• What is expected: Copy each line of the records below, from the first through the one that contains "theorem exec_gf2Apply (sl", exactly as written.

##### Extracted data #####

-- ==== Sys2Proof/Laws/Exec.lean ====
section
/-!
SUPPORT. What a command does, said once: one equation per command over the named updates, and one case list for all.
-/

namespace Sys2Proof.Machine

theorem exec_gf2Apply (sl : Slot) (s : State) :
    exec (.gf2Apply sl) s = .next (succeed false (writeRes (apply (slot sl s) s.opa) s)) := by
  simp only [exec, execGf2Apply, vectorOperand]

theorem exec_gf2Square (sl : Slot) (s : State) :
    exec (.gf2Square sl) s = .next (succeed false (writeSlot (otherSlot sl) (square (slot sl s)) s)) := by
  simp only [exec, execGf2Square]

theorem exec_zopBase (sl : Slot) (s : State) :
    exec (.zopBase sl) s = .next (succeed false (writeSlot sl (buildBase s.poly) s)) := by
  simp only [exec, execZopBase, polynomialOperand]

theorem exec_zopSeed (s : State) :
    exec .zopSeed s =
      .next (succeed false
        (writeSlot .m1 (square (square (buildBase s.poly))) (writeSlot .m0 (square (buildBase s.poly)) s))) := by
  simp only [exec, execZopSeed, polynomialOperand, seedOperators]

theorem exec_crc64Combine_negative {s : State} (h : s.len.getLsbD 63 = true) :
    exec .crc64Combine s = .next (raise .invalidLength s) := by
  have h' : lenNegative s = true := h
  simp only [exec, execCrc64Combine, h', if_true]

theorem exec_crc64Combine {s : State} (h : s.len.getLsbD 63 = false) :
    exec .crc64Combine s =
      .next (succeed false (writeRes ((crcLadder s.poly s.opa s.len).acc ^^^ s.opb)
        (writeSlot .m1 (crcLadder s.poly s.opa s.len).m1 (writeSlot .m0 (crcLadder s.poly s.opa s.len).m0 s)))) := by
  have h' : lenNegative s = false := h
  simp only [exec, execCrc64Combine, h', polynomialOperand, crc1Operand, crc2Operand, lenOperand, Bool.false_eq_true,
    if_false]

theorem exec_adler32Combine_negative {s : State} (h : s.len.getLsbD 63 = true) :
    exec .adler32Combine s = .next (raise .invalidLength s) := by
  have h' : lenNegative s = true := h
  simp only [exec, execAdler32Combine, h', if_true]

theorem exec_adler32Combine {s : State} (h : s.len.getLsbD 63 = false) :
    exec .adler32Combine s =
      .next (succeed (adlerUnreduced (adler1Operand s) (adler2Operand s))
        (writeRes ((adlerCombine (adler1Operand s) (adler2Operand s) s.len).setWidth 64) s)) := by
  have h' : lenNegative s = false := h
  simp only [exec, execAdler32Combine, h', lenOperand, Bool.false_eq_true, if_false]

/-- Everything a command can do. -/
theorem exec_cases {i : Instr} {s t : State} (h : exec i s = .next t) :
    ((i = .crc64Combine ∨ i = .adler32Combine) ∧ s.len.getLsbD 63 = true ∧ t = raise .invalidLength s) ∨
    (∃ sl, i = .gf2Apply sl ∧ t = succeed false (writeRes (apply (slot sl s) s.opa) s)) ∨
    (∃ sl, i = .gf2Square sl ∧ t = succeed false (writeSlot (otherSlot sl) (square (slot sl s)) s)) ∨
    (∃ sl, i = .zopBase sl ∧ t = succeed false (writeSlot sl (buildBase s.poly) s)) ∨
    (i = .zopSeed ∧ t = succeed false
      (writeSlot .m1 (square (square (buildBase s.poly))) (writeSlot .m0 (square (buildBase s.poly)) s))) ∨
    (i = .crc64Combine ∧ s.len.getLsbD 63 = false ∧
      t = succeed false (writeRes ((crcLadder s.poly s.opa s.len).acc ^^^ s.opb)
        (writeSlot .m1 (crcLadder s.poly s.opa s.len).m1 (writeSlot .m0 (crcLadder s.poly s.opa s.len).m0 s)))) ∨
    (i = .adler32Combine ∧ s.len.getLsbD 63 = false ∧
      t = succeed (adlerUnreduced (adler1Operand s) (adler2Operand s))
        (writeRes ((adlerCombine (adler1Operand s) (adler2Operand s) s.len).setWidth 64) s)) := by
  cases i with
  | gf2Apply sl =>
    rw [exec_gf2Apply] at h; injection h with h
    right; left; exact ⟨sl, rfl, h.symm⟩
  | gf2Square sl =>
    rw [exec_gf2Square] at h; injection h with h
    right; right; left; exact ⟨sl, rfl, h.symm⟩
  | zopBase sl =>
    rw [exec_zopBase] at h; injection h with h
    right; right; right; left; exact ⟨sl, rfl, h.symm⟩
  | zopSeed =>
    rw [exec_zopSeed] at h; injection h with h
    right; right; right; right; left; exact ⟨rfl, h.symm⟩
  | crc64Combine =>
    cases hl : s.len.getLsbD 63
    · rw [exec_crc64Combine hl] at h; injection h with h
      right; right; right; right; right; left; exact ⟨rfl, rfl, h.symm⟩
    · rw [exec_crc64Combine_negative hl] at h; injection h with h
      left; exact ⟨.inl rfl, rfl, h.symm⟩
  | adler32Combine =>
    cases hl : s.len.getLsbD 63
    · rw [exec_adler32Combine hl] at h; injection h with h
      right; right; right; right; right; right; exact ⟨rfl, rfl, h.symm⟩
    · rw [exec_adler32Combine_negative hl] at h; injection h with h
      left; exact ⟨.inr rfl, rfl, h.symm⟩

/-- No command faults or refuses. -/
theorem exec_eq_next (i : Instr) (s : State) : ∃ t, exec i s = .next t := by
  cases i with
  | gf2Apply sl => exact ⟨_, exec_gf2Apply sl s⟩
  | gf2Square sl => exact ⟨_, exec_gf2Square sl s⟩
  | zopBase sl => exact ⟨_, exec_zopBase sl s⟩
  | zopSeed => exact ⟨_, exec_zopSeed s⟩
  | crc64Combine =>
    cases hl : s.len.getLsbD 63
    · exact ⟨_, exec_crc64Combine hl⟩
    · exact ⟨_, exec_crc64Combine_negative hl⟩
  | adler32Combine =>
    cases hl : s.len.getLsbD 63
    · exact ⟨_, exec_adler32Combine hl⟩
    · exact ⟨_, exec_adler32Combine_negative hl⟩

end Sys2Proof.Machine
end

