end repetition

/-- R23, R45: no command writes what it reads, so the second run writes what the first wrote. -/
theorem exec_exec {i : Instr} {s t : State} (h : exec i s = .next t) : exec i t = .next t := by
  rcases exec_cases h with
    ⟨rfl | rfl, hl, rfl⟩ | ⟨sl, rfl, rfl⟩ | ⟨sl, rfl, rfl⟩ | ⟨sl, rfl, rfl⟩ | ⟨rfl, rfl⟩ | ⟨rfl, hl, rfl⟩ | ⟨rfl, hl, rfl⟩
  · exact exec_crc64Combine_negative hl
  · exact exec_adler32Combine_negative hl
  · rw [exec_gf2Apply, slot_succeed, slot_writeRes, succeed_opa, writeRes_opa, succeed_writeRes_twice]
  · rw [exec_gf2Square, slot_succeed, slot_writeSlot_otherSlot, succeed_writeSlot_twice]
  · rw [exec_zopBase, succeed_poly, writeSlot_poly, succeed_writeSlot_twice]
  · rw [exec_zopSeed, succeed_poly, writeSlot_poly, writeSlot_poly, succeed_writeSlots_twice]
  · rw [exec_crc64Combine (by simpa using hl)]
    simp only [succeed_poly, writeRes_poly, writeSlot_poly, succeed_opa, writeRes_opa, writeSlot_opa, succeed_opb,
      writeRes_opb, writeSlot_opb, succeed_len, writeRes_len, writeSlot_len, succeed_writeRes_writeSlots_twice]
  · rw [exec_adler32Combine (by simpa using hl), adler1Operand_succeed_writeRes, adler2Operand_succeed_writeRes,
      succeed_len, writeRes_len, succeed_writeRes_twice]

/-- Settles O53: every command completes (`exec_eq_next`), and `exec_exec` runs it again. -/
theorem repeatingACommandChangesNothing : Obligations.RepeatingACommandChangesNothing := by
  intro i s
  obtain ⟨t, h⟩ := exec_eq_next i s
  exact ⟨t, h, exec_exec h⟩

end Sys2Proof.Machine

/-!
PROOFS. The encoding family (30_encoding.md): the fields of a command word and of the nine legal ones, what decoding
gives for each, what a CMD write then does, and the transactions of a script.
-/

namespace Sys2Proof

section fieldsOfAWord
variable (s : Bool) (opc : BitVec 8)

/-- A word from its fields, bit by bit (R50). -/
theorem getLsbD_wordOfFields (j : Nat) :
    (wordOfFields s opc).getLsbD j = if j < 8 then opc.getLsbD j else decide (j = 8) && s := by
  have h : (wordOfFields s opc).getLsbD j =
      if j < 8 then opc.getLsbD j else ((0 : BitVec 55) ++ BitVec.ofBool s).getLsbD (j - 8) := BitVec.getLsbD_append
  rw [h, BitVec.getLsbD_append]
  split_ifs with hlow hbit
  · rfl
  · obtain rfl : j = 8 := by omega
    simp
  · have : j ≠ 8 := by omega
    simp [this]

@[simp] theorem zeroField_wordOfFields : zeroField (wordOfFields s opc) = 0 := by
  ext j hj
  have habove : ¬ 9 + j < 8 ∧ 9 + j ≠ 8 := by omega
  simp [zeroField, getLsbD_wordOfFields, habove]

@[simp] theorem slotBit_wordOfFields : slotBit (wordOfFields s opc) = s :=
  (getLsbD_wordOfFields s opc 8).trans (by simp)

@[simp] theorem opcField_wordOfFields : opcField (wordOfFields s opc) = opc := by
  ext j hj
  simp [opcField, getLsbD_wordOfFields, hj]

end fieldsOfAWord

section agreement

/-- Settles O1: `decode_encode` one way, `eq_encode_of_decode` the other. -/
theorem decodeReadsExactlyTheEncodedWord : Obligations.DecodeReadsExactlyTheEncodedWord := by
  intro w i
  exact ⟨eq_encode_of_decode, fun h => h ▸ decode_encode i⟩

/-- Settles O3: each of the nine words is `encode` of its command. -/
theorem nineLegalWordsDecode : Obligations.NineLegalWordsDecode :=
  ⟨decode_encode (.gf2Apply .m0), decode_encode (.gf2Apply .m1), decode_encode (.gf2Square .m0),
    decode_encode (.gf2Square .m1), decode_encode (.zopBase .m0), decode_encode (.zopBase .m1),
    decode_encode .zopSeed, decode_encode .crc64Combine, decode_encode .adler32Combine⟩

end agreement

section legalFields

/-- The fields of the nine words of R52: ZERO is 0, and OPC is that of a format S command, or that of a format N command
with S = 0. -/
theorem exists_eq_encode_iff (w : Word) : (∃ i, w = encode i) ↔
    zeroField w = 0 ∧ (opcField w ∈ [1, 2, 3] ∨ opcField w ∈ [4, 5, 6] ∧ slotBit w = false) := by
  constructor
  · rintro ⟨i, rfl⟩
    cases i <;> simp [encode]
  · rintro ⟨hzero, hopc⟩
    rw [eq_wordOfFields hzero]
    simp only [List.mem_cons, List.not_mem_nil, or_false] at hopc
    rcases hopc with ho | ⟨ho, hs⟩
    · rw [← bitOfSlot_slotOfBit (slotBit w)]
      rcases ho with ho | ho | ho <;> rw [ho]
      · exact ⟨.gf2Apply _, rfl⟩
      · exact ⟨.gf2Square _, rfl⟩
      · exact ⟨.zopBase _, rfl⟩
    · rw [hs]
      rcases ho with ho | ho | ho <;> rw [ho]
      · exact ⟨.zopSeed, rfl⟩
      · exact ⟨.crc64Combine, rfl⟩
      · exact ⟨.adler32Combine, rfl⟩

#####

• Task output:
-- ==== Sys2Proof/Laws/Exec.lean ====
section
/-!
SUPPORT. What a command does, said once: one equation per command over the named updates, and one case list for all.
-/

namespace Sys2Proof.Machine

theorem exec_gf2Apply (sl : Slot) (s : State) :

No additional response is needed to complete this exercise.